»»

-- ==== Sys2Proof/Certificates/Slice0/Obligations.lean ====
section
/-! DEFINITION. The statements for the provers, from the numbered rules of spec/: the step, the lines by family, the events
by family. -/

open Sys2Proof Sys2Proof.Machine

/-! ## The step and the whole machine -/

/-- 01_node R12 and the queue: a step takes the command at the front of the queue and runs it on the rest. -/
def Obligations.StepRunsFrontCommand : Prop :=
  ∀ (s : State) (c : Instr) (rest : List Instr), s.pending = c :: rest → step s = exec c { s with pending := rest }

/-- With no command waiting one SCLK cycle passes (DESIGN CHOICE, log entry 1): where the clock runs the Daybook counts one
tick, a raw noise bit is sampled every 16 cycles in RAW, every closed chain of stages of the Collators moves on and the idle
time of an automatic entry is kept; nothing else changes, and nothing at all where the clock does not run. -/
def Obligations.IdleStepPassesOneCycle : Prop :=
  ∀ s : State, s.pending = [] → ∃ t, step s = .next t ∧
    (s.clocked = true → t.day.now = s.day.now + 1 ∧ t.day.cyc = s.day.cyc + 1 ∧
      t.noise = { s.noise with rawBits :=
        if s.noise.st = .raw ∧ (s.day.cyc + 1) % 16 = 0 then s.noise.rawBits.inc else s.noise.rawBits } ∧
      (t.pwr.idleSince = s.pwr.idleSince ∨ t.pwr.idleSince = s.day.cyc + 1) ∧
      t = { s with
        day := { s.day with now := t.day.now, cyc := t.day.cyc }
        collate := t.collate
        noise := t.noise
        pwr := { s.pwr with idleSince := t.pwr.idleSince } }) ∧
    (s.clocked = false → t = s)

/-- Every step answers a next state: no command of this block stops it. The step removes the command at the front of the
queue and adds none, and the part stays what it is. It rests in part on the model's own choices and readings, log entries 8
and 10. -/
def Obligations.EveryStepGoesOn : Prop :=
  ∀ s : State, ∃ t, step s = .next t ∧ t.pending = s.pending.tail ∧ t.part = s.part

/-- The addressed stores keep their canonical form: in a state where the cells of the host scratch, the Stacks and the
carrels stand in rising order with no entry equal to what an unlisted octet reads, they do so after any step. It rests in
part on the model's own choices and readings, log entry 3. -/
def Obligations.StoresStayCanonical : Prop :=
  ∀ s t : State, s.memWf = true → step s = .next t → t.memWf = true

/-- The part as it is before any supply: the stores are canonical and empty, no command waits, no ticket, order, key or
frame is held, and the power-on detector holds the part. It rests in part on the model's own choices and readings, log
entries 2, 4 and 5. -/
def Obligations.ResetStateHoldsNothing : Prop :=
  State.reset.memWf = true ∧ State.reset.pending = [] ∧ State.reset.tickets.pool = [] ∧
    (∀ k, State.reset.slot k = none) ∧ (∀ k, State.reset.slotKey k = none) ∧ State.reset.frame.rx = [] ∧
    State.reset.frame.tx = [] ∧ State.reset.sys.hold = .por ∧ State.reset.store.part = none

/-- No line acts on a port or an order from which none is taken: whatever the line's verb, the state stays as it was. It
rests in part on the model's own choices and readings, log entry 8. -/
def Obligations.NoLineActsUnheard : Prop :=
  ∀ (s : State) (c : Instr) (l : Line), c.line? = some l → s.listens l.origin = false → exec c s = .next s

/-! ## Lines answered at once: reports (04_desk R96, R97) -/

/-- The reports of the Desk, of identity and supply, of tickets and editions, of events, of the Daybook and its alarms:
accepted, each is answered with the lines given, read from the state once the line has left its FIFO, and changes nothing;
with an error, the first one in the order of R102 is its answer. It rests in part on the model's own choices and readings,
log entries 26, 30 and 66. -/
def Obligations.SystemReportsAnswer : Prop := ∀ (l : Line) (s : State),
  Reports (.help l) s { pos := [("verb", .name)], order := false } l
      (match l.posWord? 0, (l.posWord? 0).bind verbNamed with | some x, none => [⟨"UNKNOWN", [x]⟩] | _, _ => []) true
      (fun s => (match (l.posWord? 0).bind verbNamed with | some x => [x] | none => verbTable).map
        (fun v => okLine (s.helpToks v))) ∧
  Reports (.id l) s { noun := true, boot := true } l [] false (fun s => [okLine s.idToks]) ∧
  Reports (.idAll l) s { boot := true } l [] false (fun s => [okLine (s.idToks ++ [.kv "eui" (.hex 16 s.eui.toNat)])]) ∧
  Reports (.stat l) s { boot := true } l [] false (fun s => [okLine
      ([w "STAT", kw "stage" s.sys.stage.name, kw "cause" s.sys.cause.name, kw "role" (roleNames.getD s.role "NONE")] ++
        (if s.alertBits.any id then [.kv "alert" (.str s.alertText)] else []) ++ [edTok s .sys])]) ∧
  Reports (.pins l) s { pos := [("name", .name)] } l
      (match l.posWord? 0 with
        | none => []
        | some x => (match padNamed x with | none => [erRange "name"] | some p => s.padErs p))
      ((l.posWord? 0).bind padNamed).isNone
      (fun s => (match (l.posWord? 0).bind padNamed with
        | some p => [p]
        | none => digitalPads.filter (fun p => (s.padErs p).isEmpty)).map (fun p => okLine (s.pinToks p))) ∧
  Reports (.ticket l) s { pos := posN } l [] false (fun s => [okLine (match l.posNat? 0 with
      | some n => s.ticketLine n
      | none => [w "TICKET", kd "free" (512 - s.tickets.pool.length : Nat), kd "host" s.hostTickets,
          kd "order" s.orderTickets, kd "held" s.heldTickets, .kv "last" (noneOr s.tickets.last)])]) ∧
  Reports (.edition l) s { pos := [("unit", .any)] } l
      (match l.at? 0 with
        | some (.word x) => (match edUnitOf x with | none => [⟨"UNKNOWN", [x]⟩] | some u => s.unitAbsent u)
        | some _ => [erRange "unit"]
        | none => [])
      ((l.posWord? 0).bind edUnitOf).isNone
      (fun s => (match (l.posWord? 0).bind edUnitOf with
        | some u => [u]
        | none => EdUnit.all.filter (fun u => (s.unitAbsent u).isEmpty)).map
          (fun (u : EdUnit) => okLine [w "EDITION", kd u.name (s.edition u).toNat])) ∧
  Reports (.event l) s { pos := [("event", .any)] } l (s.eventErs "event" (l.at? 0)) ((l.at? 0).bind eventOf).isNone
      (fun s => (match (l.at? 0).bind eventOf with
        | some n => [s.eventLine n]
        | none => [w "EVENT", kd "pending" s.pendingList.length, kw "attn" (attnWord s.events.attn),
            .kv "last" (noneOr s.events.last), edTok s .events] :: s.pendingList.map s.eventLine).map okLine) ∧
  Reports (.day l) s { noun := true } l [] false (fun s => [okLine [w "DAY", .w (.time s.now)]]) ∧
  Reports (.dayStatus l) s {} l [] false (fun s => [okLine
      [w "DAY", .w (.time s.now), kd "ticks" s.now, kw "cont" (yesNo s.day.cont), kd "slew" s.day.slew,
       kd "offset" (if s.isEnd then s.day.offset else 0), kd "rate" (if s.isEnd then s.day.rate else 0),
       .kv "uncert" (noneOr s.uncert), .kv "guard" (noneOr s.guardUs), edTok s .daybook]]) ∧
  Reports (.alarmReport l) s { pos := [("a", .int 0 3)], keys := alarmKeys } l (erIf (!l.named.isEmpty) erMissing)
      (l.posNat? 0).isNone
      (fun s => (match l.posNat? 0 with | some a => [a] | none => List.range 4).map (fun a => okLine (s.alarmToks a none)))

/-- PWR, and the register file's reads: RD with one line a register, GET with the value of a register or field
(05_register_file R116, R120, R121, R125, R140). It rests in part on the model's own choices and readings, log entries 33,
34 and 66. -/
def Obligations.RegisterReadsAnswer : Prop := ∀ (l : Line) (s : State),
  Reports (.rd l) s { minPos := 1, pos := [("address", .int 0 0x27FF)], keys := [("n", .int 1 16)] } l
      (addrErs ((l.posNat? 0).getD 0) ++
        (if (addrErs ((l.posNat? 0).getD 0)).isEmpty then
          ((rdAddrs ((l.posNat? 0).getD 0) (min ((l.nat? "n").getD 1) 128)).filter
              (fun x => x / 0x200 == (l.posNat? 0).getD 0 / 0x200)).flatMap s.addrAbsent ++
            erIf (decide (((l.posNat? 0).getD 0 + 4 * ((l.nat? "n").getD 1 - 1)) / 0x200 ≠ (l.posNat? 0).getD 0 / 0x200) ||
              ((l.posNat? 0).getD 0 == 0x0404 && decide (2 ≤ (l.nat? "n").getD 1))) (erRange "n")
        else [])) true
      (fun s => (rdAddrs ((l.posNat? 0).getD 0) ((l.nat? "n").getD 1)).map (fun x =>
        okLine [w "RD", .w (.hex 4 x), .w (.hex 8 (s.readAt x).toNat)])) ∧
  Reports (.get l) s { minPos := 1, pos := [("register", .name)] } l
      (match l.at? 0 with
        | none => []
        | some (.word _) => s.getErs ((l.posWord? 0).getD "")
        | some _ => [erRange "register"]) false
      (fun s => [okLine [w "GET", s.getTok ((l.posWord? 0).getD "")]]) ∧
  (l.pos = [] ∧ l.named = [] → Reports (.pwr l) s {} l [] false (fun s => [okLine s.pwrToks]))

/-- The reports of the radio, the census, the Catalogue and the Ledger, of TRIM, NOISE and the Vault. It rests in part on
the model's own choices and readings, log entries 6, 26 and 66. -/
def Obligations.UnitReportsAnswer : Prop := ∀ (l : Line) (s : State),
  Reports (.rxStatus l) s {} l [] false (fun s => [okLine
      [w "RX", kw "state" s.radio.st.name, kd "chan" s.radio.chan, kd "plan" s.radio.plan,
       .kv "rssi" (dbm s.radio.rssiNow), kd "gain" s.gainNow, edTok s .radio]]) ∧
  Reports (.censusLevels l) s { feat := some .census } l [] true (fun s =>
      ([w "CENSUS", w "LEVELS", .kv "at" (.time s.census.at_.toNat), edTok s .census] ::
        (List.range 16).map (fun k => [w "CENSUS", w "LEVEL", n' k, kd "chan" (s.spanBase + k),
          .kv "level" (dbm (vget s.census.levels k 0)),
          kw "flag" (if s.census.stale then "STALE" else if s.census.held then "HELD" else "FRESH")])).map okLine) ∧
  Reports (.cat l) s { feat := some .parent, pos := catPos } l
      (s.needRole 2 ++ s.late (erIf (!l.pos.isEmpty && (s.lineEntry l).isNone) (erRange "short"))) true
      (fun s => (s.catToks :: (match s.lineEntry l with
        | some e => [e]
        | none => (s.link.cat.filter (fun (e : CatEntry) => e.valid || e.prov)).insertionSort
            (fun a b => a.short.toNat ≤ b.short.toNat)).map s.entryToks).map okLine) ∧
  Reports (.tariffReport l) s { order := false, pos := tariffPos, keys := tariffKeys } l (erIf (!l.named.isEmpty) erMissing)
      (l.posNat? 0).isNone
      (fun s => (match l.posNat? 0 with | some t => [t] | none => List.range 8).map (fun t => okLine (s.tariffToks t))) ∧
  Reports (.trimStatus l) s { noun := true } l [] true (fun s =>
      ([w "TRIM", kw "state" (if s.trim.run.isSome then "RUNNING" else "IDLE"),
        kw "item" (match s.trim.run with | some x => itemName x.item | none => "NONE"), edTok s .trim] ::
        s.trimLines).map okLine) ∧
  Reports (.noise l) s { noun := true } l [] false (fun s => [okLine
      ([w "NOISE", kw "state" s.noise.st.name, kw "grade_a" (if s.has .vault then onOff s.gradeA else "ABSENT"),
        kw "grade_b" (onOff (decide (s.noise.st = .ready)))] ++
        (if s.has .vault then [kd "since_reseed" s.noise.requests, kd "reseeds" s.noise.reseeds.val.toNat] else []) ++
        [kd "rct_max" s.noise.rctMax, kd "apt_max" s.noise.aptMax, edTok s .noise])]) ∧
  Reports (.vault l) s { noun := true, feat := some .vault } l [] true (fun s =>
      ([w "VAULT", kw "state" (sealName s.vault.sealed), .kv "slots" (.hex 2 s.slotsMask),
        .kv "erase" (.hex 2 s.vault.eraseMask.toNat), edTok s .vault] ::
        (List.range 8).filterMap (fun k => (s.slotKey k).map (fun x =>
          [w "VAULT", w "SLOT", n' k, w "VALID", .kv "kcv" (.hex 6 (kcv x)),
           kw "erase" (onOff (s.vault.eraseMask.getLsbD k))]))).map okLine)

««

ASSIGNMENT: Taking the lines above, repeat exactly those from the line that contains "erIf (decide (((l.posNat?" through the line that contains "else [])) true", and both of those lines as well. Include nothing else.

EXPECTED ANSWER:
            erIf (decide (((l.posNat? 0).getD 0 + 4 * ((l.nat? "n").getD 1 - 1)) / 0x200 ≠ (l.posNat? 0).getD 0 / 0x200) ||
              ((l.posNat? 0).getD 0 == 0x0404 && decide (2 ≤ (l.nat? "n").getD 1))) (erRange "n")
        else [])) true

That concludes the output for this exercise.